Year:  2012        PMID: 22494387      PMCID: PMC3357922          DOI: 10.1021/nn3002278

Source DB:  PubMed          Journal:  ACS Nano        ISSN: 1936-0851            Impact factor:   15.881


The effect of the chemical environment on the architecture of single-layer graphene (SLG) or its oxide derivative (SLGO) is important when considering its possible applications as a polymer strengthening agent,[1] in heterogeneous catalysis,[2] manipulation of electrical conductivity,[3] drug delivery,[4] or wastewater cleanup.[5] The ability of graphene sheets to change their morphology under the influence of chemical factors is also an example of converting chemical energy into mechanical energy, which may have interesting applications. A variety of graphene structures have been observed from folding to bending to scrolling,[6−9] yet the influence of chemical environment over the final morphology of SLGO is poorly understood.
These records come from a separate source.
-- ==== Sys2Proof/Machine/HostCmd.lean ====
section
/-! DEFINITION. The command ring (R468-R472): what each command does when its turn comes, and when it is complete. -/

namespace Sys2Proof.Machine

/-! ## Slots -/

/-- The Collar cluster carries out commands (boot step 7, R517; R545). -/
def State.collarRuns (s : State) : Bool := s.fld Reg.collarStatus 30 2 == 2 && !s.stopped

/-- A slot that holds nothing: the counts of its rings, whose registers are kept, stand (R489). -/
def Slot.freed (x : Slot) : Slot :=
  { Slot.init with outTail := x.outTail, seqRead := x.svcSaved.head, svc := { Service.init with head := x.svcSaved.head },
                   svcSaved := { Service.init with head := x.svcSaved.head }, partSeq := x.partSeq,
                   partHostSeq := x.partHostSeq }

/-- KILL, or a partition reset through RST_CTRL (R468, R469, R531): a load of the slot is abandoned, and what the
partition holds is reset; a slot that holds nothing becomes IDLE at once. -/
def State.killSlot (s : State) (q : Nat) : State :=
  let s := if s.loading.any (fun l => l.part == q) then
      { s.setLoad loadIdle 0 0 0 with loading := none } else s
  if (s.slot q).resetting then s
  else if (s.slot q).tiles = 0 then (s.setSlot q (s.slot q).freed).settlePanels
  else s.beginPartReset q

/-- RUN from READY: every page of the mirror set is dirty, and the partition stands at the start barrier (R444). -/
def State.runReady (s : State) (q : Nat) : State :=
  (s.setSlot q { s.slot q with
    state := .running, atStart := true, sendAll := true, barriers := 0, restart := 0, released := none, arrivedUp := false,
    kids := [], phase := 0, drainAsked := false, drainSeen := false, planned := false, epochNext := false,
    lost := [], decided := none }).setMirror q 1

/-- RUN from STOPPED (R468, R542). A drained slot releases its held barrier; a slot with a damaged word begins R448 at
step 1 with this module lost; any other goes on with the restart at which it stopped. -/
def State.runStopped (s : State) (q : Nat) : State :=
  let x := s.slot q
  if x.damaged then
    let s := s.stopPartition q
    (s.setSlot q { s.slot q with state := .restoring, restart := 1, damaged := false, decided := none, released := none,
                                 arrivedUp := false, kids := [], served := false, uncounted := true }).addLost q s.moduleId
  else if x.stoppedBy = 1 then (s.setSlot q { x with state := .running, stoppedBy := 0, epochNext := true }).tryRelease q
  else (s.setSlot q { x with state := .restoring, stoppedBy := 0, uncounted := true }).setMirror q (if x.stoppedBy = 3 then 4 else 7)

/-- Every optical engine group that wakes is on, and no enabled port trains (R508). -/
def State.linksUp (s : State) : Bool :=
  ([26, 27, 28, 29] : List Nat).all (fun d => !s.domainWaking d) &&
    (List.range 16).all (fun p => !s.bit (Reg.fabPortCtrl p) 0 || s.portState p != portTraining)

/-! ## Completions (R472) -/

/-- The completion of a command; it leaves the queue of commands in progress. -/
def State.finishCmd (s : State) (c : HostCmd) (result reason : Nat) : State :=
  let bytes := leBytes 8 c.entry.tag ++ leBytes 4 c.n ++ leBytes 1 c.op ++ leBytes 1 result ++ leBytes 1 reason ++
    leBytes 1 c.entry.slot
  { s with cmds := s.cmds.filter (fun d => d.n != c.n), completions := tset s.completions (c.n % 16) bytes }

/-- A completion whose RESULT and REASON no rule states: of a command that another ends. -/
def State.finishOpen (s : State) (c : HostCmd) : State :=
  let (w, s) := s.freeW
  s.finishCmd c (fieldOf w 0 8) (fieldOf w 8 8)

def State.markBegun (s : State) (c : HostCmd) : State :=
  { s with cmds := s.cmds.map (fun d => if d.n = c.n then { d with begun := true } else d) }

def resOk : Nat := 0
def resOpcode : Nat := 1
def resState : Nat := 2
def resField : Nat := 3
def resRejected : Nat := 4
def resPcie : Nat := 5

/-- The HBM end of a copy: offset and bytes; in a COPY_IN the destination comes second (R471). -/
def HostCmd.copyHbm (c : HostCmd) : Nat := if c.op = 5 then c.entry.arg1 else c.entry.arg0
def HostCmd.copyHost (c : HostCmd) : Nat := if c.op = 5 then c.entry.arg0 else c.entry.arg1

/-- The HBM end of a copy lies in the slot's regions. -/
def State.copyOk (s : State) (c : HostCmd) : Bool :=
  let a := c.copyHbm
  gaSpace a == 1 && gaValid a && s.isMe (gaModule a) && s.hbmAdmits c.entry.slot (gaHbmOff a) c.entry.arg2

/-! ## Beginning a command -/

/-- The effect of a command whose turn has come, by the state of its slot. -/
def State.beginCmd (s : State) (c : HostCmd) : State :=
  let q := c.entry.slot
  let x := s.slot q
  if c.op = 0 || 7 < c.op then s.finishCmd c resOpcode 0
  else if c.entry.resv != 0 || 7 < q then s.finishCmd c resField 0
  else if c.op = 7 then s.finishCmd c resOk 0
  else if c.op = 1 then
    if x.state.busy then s.finishCmd c resState 0
    else if s.loading.isSome || x.resetting then s
    else
      let s := s.leaveIdle
      let s := (s.wr64 Reg.structLoadAddr c.entry.arg0).wr64 Reg.structLoadLen c.entry.arg1
      (s.markBegun c).startLoad q
  else if c.op = 2 then
    if x.state != .ready && x.state != .stopped then s.finishCmd c resState 0
    else if !s.linksUp then s
    else if x.state == .ready then (s.runReady q).finishCmd c resOk 0
    else (s.runStopped q).finishCmd c resOk 0
  else if c.op = 3 then
    if x.state != .running then s.finishCmd c resState 0
    else (s.setSlot q { x with state := .draining, drainAsked := true }).markBegun c
  else if c.op = 4 then
    if x.state == .idle then s.finishCmd c resState 0 else (s.killSlot q).markBegun c
  else if c.op = 5 then
    if x.state != .ready && x.state != .stopped then s.finishCmd c resState 0
    else if !s.copyOk c then s.finishCmd c resField 0
    else s.markBegun c
  else
    if x.state == .idle || x.state == .loading then s.finishCmd c resState 0
    else if !s.copyOk c then s.finishCmd c resField 0
    else s.markBegun c

/-- Whether a command waits for an earlier one: of its slot, unless it is a KILL, or an earlier LOAD for the one
loader. -/
def State.cmdWaits (s : State) (c : HostCmd) : Bool :=
  (s.cmds.takeWhile (fun d => d.n != c.n)).any (fun d =>
    (d.entry.slot == c.entry.slot && c.op != 4) || (c.op == 1 && d.op == 1))

/-- Completes a command that has been begun, where its condition holds. -/
def State.endCmd (s : State) (c : HostCmd) : State :=
  let x := s.slot c.entry.slot
  if c.op = 1 then
    if s.loading.any (fun l => l.part == c.entry.slot) then s
    else if s.loadState = loadDone then s.finishCmd c resOk 0
    else if s.loadState = loadRejected then s.finishCmd c resRejected (s.fld Reg.structLoadStatus 24 8)
    else s.finishOpen c
  else if c.op = 3 then
    match x.state with
    | .stopped => s.finishCmd c resOk 0
    | .running | .draining | .restoring => s
    | _ => s.finishOpen c
  else if c.op = 4 then if x.resetting then s else s.finishCmd c resOk 0
  else s

/-- One command of the queue. -/
def State.settleCmd (s : State) (n : Nat) : State :=
  match s.cmds.find? (fun c => c.n == n) with
  | none => s
  | some c =>
    if c.begun then s.endCmd c
    else if s.cmdWaits c then s
    else
      let s := s.beginCmd c
      match s.cmds.find? (fun c => c.n == n && c.begun) with
      | some c => s.endCmd c
      | none => s

/-- The Collar goes through the commands that it has read, in ring order; a KILL may have ended what an earlier one waits
for, so it does so twice. -/
def State.settleCmds (s : State) : State :=
  let s := (s.cmds.map (·.n)).foldl State.settleCmd s
  (s.cmds.map (·.n)).foldl State.settleCmd s

/-! ## Reading the ring (R471) -/

/-- The Collar reads the entry at HEAD, which is `e` with opcode `op`. -/
def State.readCmd (s : State) (op : Nat) (e : CmdEntry) : State :=
  let head := (s.rd Reg.hostCmdHead).toNat
  if s.collarRuns && s.cmdOn && s.hostUp && head != (s.rd Reg.hostCmdTail).toNat then
    let s := s.wr Reg.hostCmdHead (BitVec.ofNat 32 (head + 1))
    State.settleCmds { s with cmds := s.cmds ++ [{ n := head, op := op, entry := e, begun := false }] }
  else s

end Sys2Proof.Machine
end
Quantum chemical and molecular dynamic simulations of SLG have revealed that individual sheets, ribbons, and scrolls can spontaneously change conformation.[10] However, these simulations did not account for the extensive oxygen functionality that is systemic for SLGO produced from chemically expanded and exfoliated graphite. The stability of aqueous SLGO suspensions is determined by several factors such as the hydration of the oxygen-containing groups, the negative surface charge (due to the reaction: −COOH(s) → −COO–(s) + H+(aq)) causing intersheet repulsion,[11] and the hydration of hydrophobic fragments. In contact with cations, the negative charge can be overcome causing precipitation of SLGO from its suspension, known as salting out. Molecular dynamics simulations have been performed for graphene oxide sheets in order to study their aggregation at different pH values; the surface energy of SLGO was calculated from the charging of oxygen-containing functional groups decorating the periphery and the surface of graphene. The model used was deliberately functionalized with a low degree of carboxylic, hydroxyl, and epoxy groups randomly attached to the SLGO sheets, but the small sheet area was insufficient to generate conformational changes.[12] Here, we use a combination of experimental data and molecular simulations to reveal the chemically driven mechanism of morphology changes of SLG and SLGO functionalized with oxygen-containing groups in response to its chemical environment.

Results and Discussion

The stability of aqueous SLGO suspensions at various pH was examined following their purification with an alkali solution to remove oxidative debris (Supporting Information). The increase in pH of the chemical environment leads to deprotonation of acidic functional groups as in the reaction: −COOH(s) + OH–(aq) → −COO–(s) + H2O and the zeta potential of SLGO drops from −20 mV to −45 mV with pH increasing from 2 to 11, respectively (Figure S1 in the Supporting Information). This corresponds to the negative surface charge density uncompensated by counterions in the shear layer (a compacted part plus a part of the diffuse layer of the electrical double layer, EDL). As expected, the aqueous SLGO suspension becomes unstable when the zeta potential increases above −30 mV at around pH 3, due to reduced electrostatic repulsion, which can be observed by the instant precipitation of SLGO (Figure S1 insert). TEM images of SLGO at pH (a) 5, (b) 7, and (c) 9, in 10 mM buffered solutions; (d) pH-dependent protonation and deprotonation of acidic functionalities on SLGO measured by cyclic titration in the direction of increasing (up) and decreasing (down) pH at different ionic strengths. It was found that the conformation of SLGO can be significantly affected by pH; at low pH SLGO exists predominantly as flat sheets with a high degree of agglomeration between the sheets, but at higher pH (>7) the SLGO sheets begin to collapse (1a–c).[13] The conformational changes may explain the presence of a small hysteresis loop detected in potentiometric titrations (1d), which weakly depends on the ionic strength of the solution in the range from 0.005 to 0.5 M KCl. It has also been found that the drying of SLGO from solvents (particularly water) exerts surface tension effects on the graphitic domains; this behavior is similar to carbon nanotube systems under drying,[14] which may exacerbate folding effects. However, the type of intrasheet collapse that occurs at high pH (>7, 1c) was not observed at low pH (<7, 1a), which justifies the inferred pH-dependence mechanism.
Figure 1

TEM images of SLGO at pH (a) 5, (b) 7, and (c) 9, in 10 mM buffered solutions; (d) pH-dependent protonation and deprotonation of acidic functionalities on SLGO measured by cyclic titration in the direction of increasing (up) and decreasing (down) pH at different ionic strengths.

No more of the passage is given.